I know this paper, and like this approach. Reduced-round primitives let you take advantage of existent analysis, and keep some guarantees while improving speed. In the case of AES, we know that the probability of any differential for 4 rounds is at most 2^-113; similar for linear probabilities [1]. I'm curious why ARS-4 fails Crush; I wonder if the custom key schedule is the culprit.
That PCG is ostensibly less predictable is not a prime selling point, more a small nice-to-have in the scheme of things.
Of course, PCG doesn't exist to secure secrets. That's for cryptographic primitives, not any old RNG. However, there are downsides for using trivially predictable RNGs. A randomized algorithm might degrade performance with carefully-crafted inputs. This may expose you to DOS attacks. Hashes are a better known issue, where several languages have moved to make hashing less predictable, and thus less game-able.
It would surely be better for an implementation to avoid exposing any of this altogether, but an RNG intended for general use should have the worst-case scenario in mind.
The reason not to go full-on cryptographic is simply that the alternatives are faster and have more features. A list of some of the cool stuff PCG has is on the front-page, but here goes:
It's extremely fast, pretty much the best non-cryptographic RNG out there distribution wise, of those tested, and a tiny dependency. The RNG is reproducible and supports multiple streams, including streams dependent on the address space. This also allows emulating Haskell's RNG splitting (where one RNG creates two new independent ones), which is neat if you don't want to share state between multiple parts of your program but still want global reproducibility, or even if you're just a functional programmer. You can skip it backwards and forwards, which is little used but a ton of help when you do want it. Each instantiated RNG is a few bytes big. Something like the Mersenne Twister is a bad thing to instantiate wildly, especially on memory-constrained systems. Not a massive issue, but it's still silly any RNG fails at this. Last but certainly not least, it's a tiny dependency.

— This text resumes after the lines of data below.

/-- The echo judges the standing order alone (R112). -/
@[simp] theorem fdrEcho_stackView (s : State) (i : Fin 32) (v : FdrValues) :
    (s.fdrEcho i v).stackView = s.stackView := by
  have taken := modFdr_stackView_same s i (fun j => { j with taken := true, unanswered := false, sendCount := 0 }) rfl
  have resent := modFdr_stackView_same s i
    (fun j => { j with sendCount := j.sendCount + 1, lastSend := some s.clock }) rfl
  have unanswered := modFdr_stackView_same s i (fun j => { j with unanswered := true }) rfl
  simp only [fdrEcho, apply_ite stackView, taken, placeFor_stackView, resent, raise_stackView, unanswered, ite_self]

theorem reportedState_stacked (s : State) (i : Fin 32) : (s.reportedState i).stacked = false := by
  unfold reportedState
  split <;> rfl

/-- A feeder on the stack has an entry there. -/
theorem entryOf_ne_none {s : State} (law : s.StackLaw) {i : Fin 32} (stacked : (s.fdr i).state.stacked = true) :
    s.entryOf i ≠ none := by
  obtain ⟨-, stands⟩ := law
  obtain ⟨e, he, rfl⟩ := List.mem_map.mp ((stands i (List.mem_finRange i)).mpr stacked)
  exact fun none => by simpa using List.find?_eq_none.mp none e he

end State

end Sys2Proof.Machine
end

section
/-! SUPPORT. The operations of the shedding unit keep the law of the shed stack (R123). -/

namespace Sys2Proof.Machine

/-- What leads from `s` to `t` keeps the law of the shed stack. -/
def State.KeepsStack (s t : State) : Prop := s.StackLaw → t.StackLaw

namespace State.KeepsStack

theorem refl (s : State) : s.KeepsStack s := id

theorem trans {s t u : State} (h : s.KeepsStack t) (k : t.KeepsStack u) : s.KeepsStack u := k ∘ h

theorem ite {c : Prop} [Decidable c] {s t u : State} (h : c → s.KeepsStack t) (k : ¬ c → s.KeepsStack u) :
    s.KeepsStack (if c then t else u) := by
  split
  next hc => exact h hc
  next hc => exact k hc

theorem forEach {ι : Type} (f : ι → State → State) (visit : ∀ i t, State.KeepsStack t (f i t)) (is : List ι)
    (s : State) : s.KeepsStack (forEach is f s) :=
  forEach_preserves f is (fun i _ t => visit i t) s

/-! ## Steps of the stack -/

theorem of_lawful {s t : State} (h : s.stackView.Lawful → t.stackView.Lawful) : s.KeepsStack t := fun law =>
  t.stackLaw_iff.mpr (h (s.stackLaw_iff.mp law))

theorem of_view {s t : State} (h : t.stackView = s.stackView) : s.KeepsStack t := of_lawful fun law => h ▸ law

theorem of_shed {s t : State} (h : t.shed = s.shed) : s.KeepsStack t := of_view (stackView_of_shed h)

theorem of_seq {s t : State} (h : t.outsideSeq = s.outsideSeq) : s.KeepsStack t := of_shed (congrArg (·.2.2.1) h)

theorem of_curtail {s t : State} (h : t.outsideCurtail = s.outsideCurtail) : s.KeepsStack t :=
  of_shed (congrArg (·.2.1) h)

/-- A feeder changes its state and stays on the stack, or off it. -/
theorem of_set {s t : State} {i : Fin 32} {x : FdrState} (view : t.stackView = s.stackView.set i x)
    (same : x.stacked = (s.fdr i).state.stacked) : s.KeepsStack t :=
  of_lawful fun law => view ▸ law.set same

/-- A feeder leaves the stack. -/
theorem of_drop {s t : State} {i : Fin 32} {x : FdrState} (view : t.stackView = (s.stackView.drop i).set i x)
    (off : x.stacked = false) : s.KeepsStack t :=
  of_lawful fun law => view ▸ law.drop_set i off

theorem raise (s : State) (f : Flag) : s.KeepsStack (s.raise f) := of_view (s.raise_stackView f)

/-! ## Demands (R116, R120, R122) -/

/-- A walk takes feeders that are CLOSED, so not on the stack (R122). -/
theorem walk (q : Int) (reason : ShedReason) (is : List (Fin 32)) (sum : Int) (took : Bool) (s : State) :
    s.KeepsStack (walk q reason is sum took s) := by
  induction is generalizing sum took s with
  | nil => exact of_view (s.endWalk_stackView reason _ took)
  | cons i is ih =>
    refine ite (fun _ => of_view (s.endWalk_stackView reason _ took)) fun _ => ite (fun takes => ?_) fun _ => ih _ _ _
    have closed : (s.fdr i).state = .closed := beq_iff_eq.mp (Bool.and_eq_true_iff.mp takes).1
    have taken : s.KeepsStack (s.takeFeeder i reason) := of_lawful fun law => by
      rw [takeFeeder_stackView]
      exact law.push_set (by rw [stackView_state, closed]; rfl) rfl
    exact taken.trans (ih _ _ _)

theorem demand (s : State) (q : Int) (reason : ShedReason) : s.KeepsStack (s.demand q reason) :=
  walk q reason _ 0 false s

theorem reducedDemand (s : State) (q : Int) (reason : ShedReason) : s.KeepsStack (s.reducedDemand q reason) :=
  ite (fun _ => refl s) fun _ => demand s _ reason

theorem markFired (s : State) (n : Fin 6) : s.KeepsStack (s.markFired n) := of_view (raise_stackView _ _)

theorem fireStage (s : State) (n : Fin 6) : s.KeepsStack (s.fireStage n) := by
  rw [State.fireStage_eq]
  exact ite (fun _ => (markFired s n).trans (demand _ _ _)) fun _ => markFired s n

/-! ## Bus reports (R115, R119, R124, R125) -/

theorem judgeRecovery (s : State) (d : Int) : s.KeepsStack (s.judgeRecovery d) := by
  refine ite (fun _ => refl s) fun _ => ite (fun _ => ?_) fun _ => of_view rfl
  split
  · exact refl s
  · exact ite (fun _ => of_view rfl) fun _ => of_view rfl

theorem judgeDwell (s : State) (d : Int) : s.KeepsStack (s.judgeDwell d) :=
  ite (fun _ => ite (fun _ => of_view rfl) fun _ => refl s) fun _ => of_view rfl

So basically the only normal engineering reason to use PCG is if you need deterministic insecure random numbers: in other words, for simulations and testing code.

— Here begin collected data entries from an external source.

-- ==== Sys2Proof/Machine/LineCommands.lean ====
section
/-! DEFINITION. LineCommands: the meanings of the power and RST rows (R175; log 31). One definition per command over the shared operations. -/

namespace Sys2Proof.Machine

/-- R175: power is applied. -/
def execPowerOn (hrate : Bool) (s : State) : Host.Outcome State Fault Refusal :=
  lineEvent (powerApplied hrate) s

/-- R175: power is lost, with some image writes of the last event not made (log 10). -/
def execPowerLoss (unmade : Nat) (s : State) : Host.Outcome State Fault Refusal :=
  lineEvent (powerLost unmade) s

/-- R175: RST is asserted. -/
def execResetLineAssert (s : State) : Host.Outcome State Fault Refusal :=
  lineEvent (fun s => rstAsserted (startEvent s)) s

/-- R175: RST is released. -/
def execResetLineRelease (s : State) : Host.Outcome State Fault Refusal :=
  lineEvent rstReleased s

end Sys2Proof.Machine
end

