/-- R143: HATCH_DRY_OVERRIDE: its checks in order; carried out, a purge run ends with PURGE STOP and a retry
delay is discarded, the air state is DRY, the wet dwell is stopped, every record that lay at HATCH is EXPOSED
and no other record's flag changes, and HATCH_AIR OVERRIDE is posted. The settings, nodes, fire records, climate,
roster, settings image and lines stand. -/
def Obligations.HatchDryOverrideDries : Prop :=
  ∀ (s : State) (tag : Byte), HostReady s → tag ≠ 0 →
    (lockout s = true → Refuses (.hatchDryOverride tag 0) tag 0x42 .fireUnacknowledged s) ∧
    (lockout s = false → (s.hatch.owner = .fire ∨ s.hatch.air = .dry) →
      Refuses (.hatchDryOverride tag 0) tag 0x42 .wrongState s) ∧
    (lockout s = false → s.hatch.owner ≠ .fire → s.hatch.air = .wet →
      ∃ t, Answers (.hatchDryOverride tag 0) tag 0x42 .ok [] s t ∧ t.hatch.air = .dry ∧
        t.hatch.purge = none ∧ (s.hatch.purge.isSome = true → t.hatch.purgeCmd = .stop) ∧
        t.hatch.retry = none ∧ t.hatch.wetDwell = none ∧
        (∀ i r, TablesOk s → s.record? i = some r → ∃ q, t.record? i = some q ∧
          q.exposed = (r.exposed || decide (r.location = .hatch))) ∧
        t.notices.pending.get? 51 = some (.hatchAir .override .dry (s.hatch.report.map (·.rh))) ∧
        KeepsLayout s t ∧ t.fire = s.fire ∧ t.climate = s.climate)

/-- R141, R142, R144: the hatch timers. A purge whose completion test is met, or whose hatch zone cannot be
read at its longest time, leaves the air DRY; one that fails leaves it WET; a minimum timer that meets no
test runs out alone; a retry delay ends with the grant evaluation; a wet dwell starts again and marks every
record at HATCH where the tables are in canonical form. The settings, nodes, fire records, climate, roster,
settings image and lines stand. R132, R135: a HATCH report is held, and a room door reported OPEN leaves the
air WET; without a purge run a CLOSED one leaves the air as it was. R136: an ENTERED label joins the contents
list, a LEFT label leaves it; R137: a snapshot, of one segment or the last of an open
assembly (R35, R36; `WholeSnapshot`), replaces the list. R61, R63: while no context owns or awaits the
hatch (`NoContext`: no owner, PURGE or FIRE), a record that enters from no known place is BLOCKED
CUSTODY_CONFLICT at HATCH, one that leaves takes its state by the table of R61 at IN_HAND, and one at HATCH that
a snapshot does not show is BLOCKED MISSING at UNKNOWN; R155: so it is for a context in LOADING whose lists are
empty. The last row of the departure, a state that the table of R61 does not list, which becomes CUSTODY_CONFLICT
at IN_HAND, is the model's reading (section 4.2; DEDUCED, log 19). R154 to R157, R160, R162 to R164: an owning
context hears the event or the snapshot: a record is staged, taken, put back, INBOUND, or leaves the manifest,
and any other label is rejected (one that was rejected before and is staged or INBOUND now stays rejected: the
model's, log 62), as `HeardEntered`, `HeardLeft` and `HeardSnapshot` say (where the report changes
no state field of the hatch; for a snapshot where the lists have room for what it shows and no two records carry
one label, R51, R152). -/
def Obligations.HatchTimersExpire : Prop :=
  ∀ (s : State), s.up = true →
    (∀ run m, s.hatch.purge = some run → run.minTimer = some m →
      (purgeTest s = false →
        Takes .purgeMinimumTimerExpiry s
          ((startEvent s).withHatch { s.hatch with purge := some { run with minTimer := none } })) ∧
      (purgeTest s = true →
        ∃ t, Takes .purgeMinimumTimerExpiry s t ∧ t.hatch.air = .dry ∧ KeepsLayout s t ∧
          t.fire = s.fire ∧ t.climate = s.climate)) ∧
    (∀ run, s.hatch.purge = some run →
      ∃ t, Takes .purgeMaximumTimerExpiry s t ∧ KeepsLayout s t ∧ t.fire = s.fire ∧
        t.climate = s.climate ∧
        t.hatch.air =
          (if purgeTest s = true ∨ (s.airAt (airZone s.hatchZone)).reading = none then .dry
           else s.hatch.air)) ∧
    (s.hatch.retry.isSome = true →
      Takes .retryDelayExpiry s (grantEval ((startEvent s).withHatch { s.hatch with retry := none }))) ∧
    (s.hatch.wetDwell.isSome = true → TablesOk s →
      ∃ t, Takes .wetDwellExpiry s t ∧
        t.hatch = { s.hatch with wetDwell := some (s.param .wetDwell * 60000) } ∧
        (∀ i r, s.record? i = some r → t.record? i = some { r with
          exposed := r.exposed || decide (r.location = .hatch) }) ∧
        KeepsLayout s t ∧
        t.notices.pending.get? 51 =
          some (.hatchAir .wetDwell s.hatch.air (s.hatch.report.map (·.rh))) ∧
        t = { startEvent s with hatch := t.hatch, custody := t.custody, store := t.store,
                                device := t.device, notices := t.notices }) ∧
    (∀ x i n report r, ValidAnswer s x i n report r → n.binding.target = .hatch →
      (∀ q, readState .hatch r.state = some (.hatch q) →
        ∃ t, Takes (.fieldReportReceived report) s t ∧ t.hatch.report = some q ∧
          (q.room = .opened → t.hatch.air = .wet) ∧
          (q.room = .closed → s.hatch.purge = none → t.hatch.air = s.hatch.air)) ∧
      (∀ l, NewBatch n r [.entered l] →
        ∃ t, Takes (.fieldReportReceived report) s t ∧
          t.hatch.contents =
            (if l ∈ s.hatch.contents ∨ 24 ≤ s.hatch.contents.length then s.hatch.contents
             else s.hatch.contents ++ [l]) ∧
          (∀ j q, NoContext s → findLabel s l = some j →
            s.record? j = some q → (q.location = .inHand ∨ q.location = .unknown) →
            RecordIs t j (if q.state.isBlocked then q.state else .blocked .custodyConflict) .hatch) ∧
          (∀ c y, OwnerHears s c y r → HeardEntered s t c y l)) ∧
      (∀ l, NewBatch n r [.left l] →
        ∃ t, Takes (.fieldReportReceived report) s t ∧
          t.hatch.contents = s.hatch.contents.filter (· != l) ∧
          (∀ j q, NoContext s → findLabel s l = some j →
            s.record? j = some q → q.location = .hatch →
            RecordIs t j
              (match q.state with
               | .picked => .picked
               | .received => .received
               | .loose => .loose
               | .blocked b => .blocked b
               | _ => .blocked .custodyConflict) .inHand) ∧
          (∀ c y, OwnerHears s c y r → HeardLeft s t c y l)) ∧
      (∀ es, WholeSnapshot n r es → (es.map (·.label)).Nodup → es.length ≤ 24 →
        ∃ t, Takes (.fieldReportReceived report) s t ∧ t.hatch.contents = es.map (·.label) ∧
          (∀ j q, TablesOk s → s.record? j = some q → q.location = .hatch → q.label ∉ es.map (·.label) →
            (NoContext s ∨
              ∃ c y, s.hatch.owner = .context c ∧ liveContext? s c = some y ∧ y.phase = .loading ∧
                y.manifest = [] ∧ y.rejected = [] ∧ es = [] ∧
                readState .hatch r.state = s.hatch.report.map NodeState.hatch) →
            RecordIs t j (if q.state.isBlocked then q.state else .blocked .missing) .unknown) ∧
          (∀ c y, TablesOk s → OwnerHears s c y r → HeardSnapshot s t y (es.map (·.label)))))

It is hard to imagine another scenario in which using an insecure RNG is good engineering. Secure RNGs are somewhat costlier than fast insecure RNGs, but it is very hard to predict which incidental random numbers won't ever need to be secure.
(I would generally take anything 'pbsd says about RNGs to the bank.)
If you're fine with a cryptographic RNG, then definitely. I'd even agree that cryptographic RNGs should be default. Rust made the right choice here.
But look at C++'s new RNG library. Go's random library. People don't want to give up the lightweight, fast defaults they have. Even Rust's canonical random library has an XorShiftRng. These are what PCG is competing with, and replacing all those weak RNGs with PGC RNGs would make them all much better.
Only cryptographers care about "unpredictability." Outside of cryptography, the interesting properties of a PRNG are speed, period length, and state size.
But a good CSPRNG has excellent statistical properties. So if you make "unpredictability" a requirement, their slow PRNG becomes very attractive. In other words, they made up a problem for their solution.
If you need a statistical PRNG, use a statistical PRNG. (The best are xorshift1024* and xorshift128+.) If you need a CSPRNG, use a CSPRNG.
An interesting case would be something like hash flooding prevention. The cost of a full CSPRNG is probably not worth it--no security is broken if we lose the secrecy of one generated seed--but at the same time we want something that is at least nontrivial for an attacker to predict.
I agree that most cases you either don't care at all or need a real CSPRNG.
I agree that it's a marginal gain here, but Thomas asked for a case where predictability of "more difficult than a LCG or Mersenne Twister, but not infeasible under crypto assumptions" would have value. This would be an example.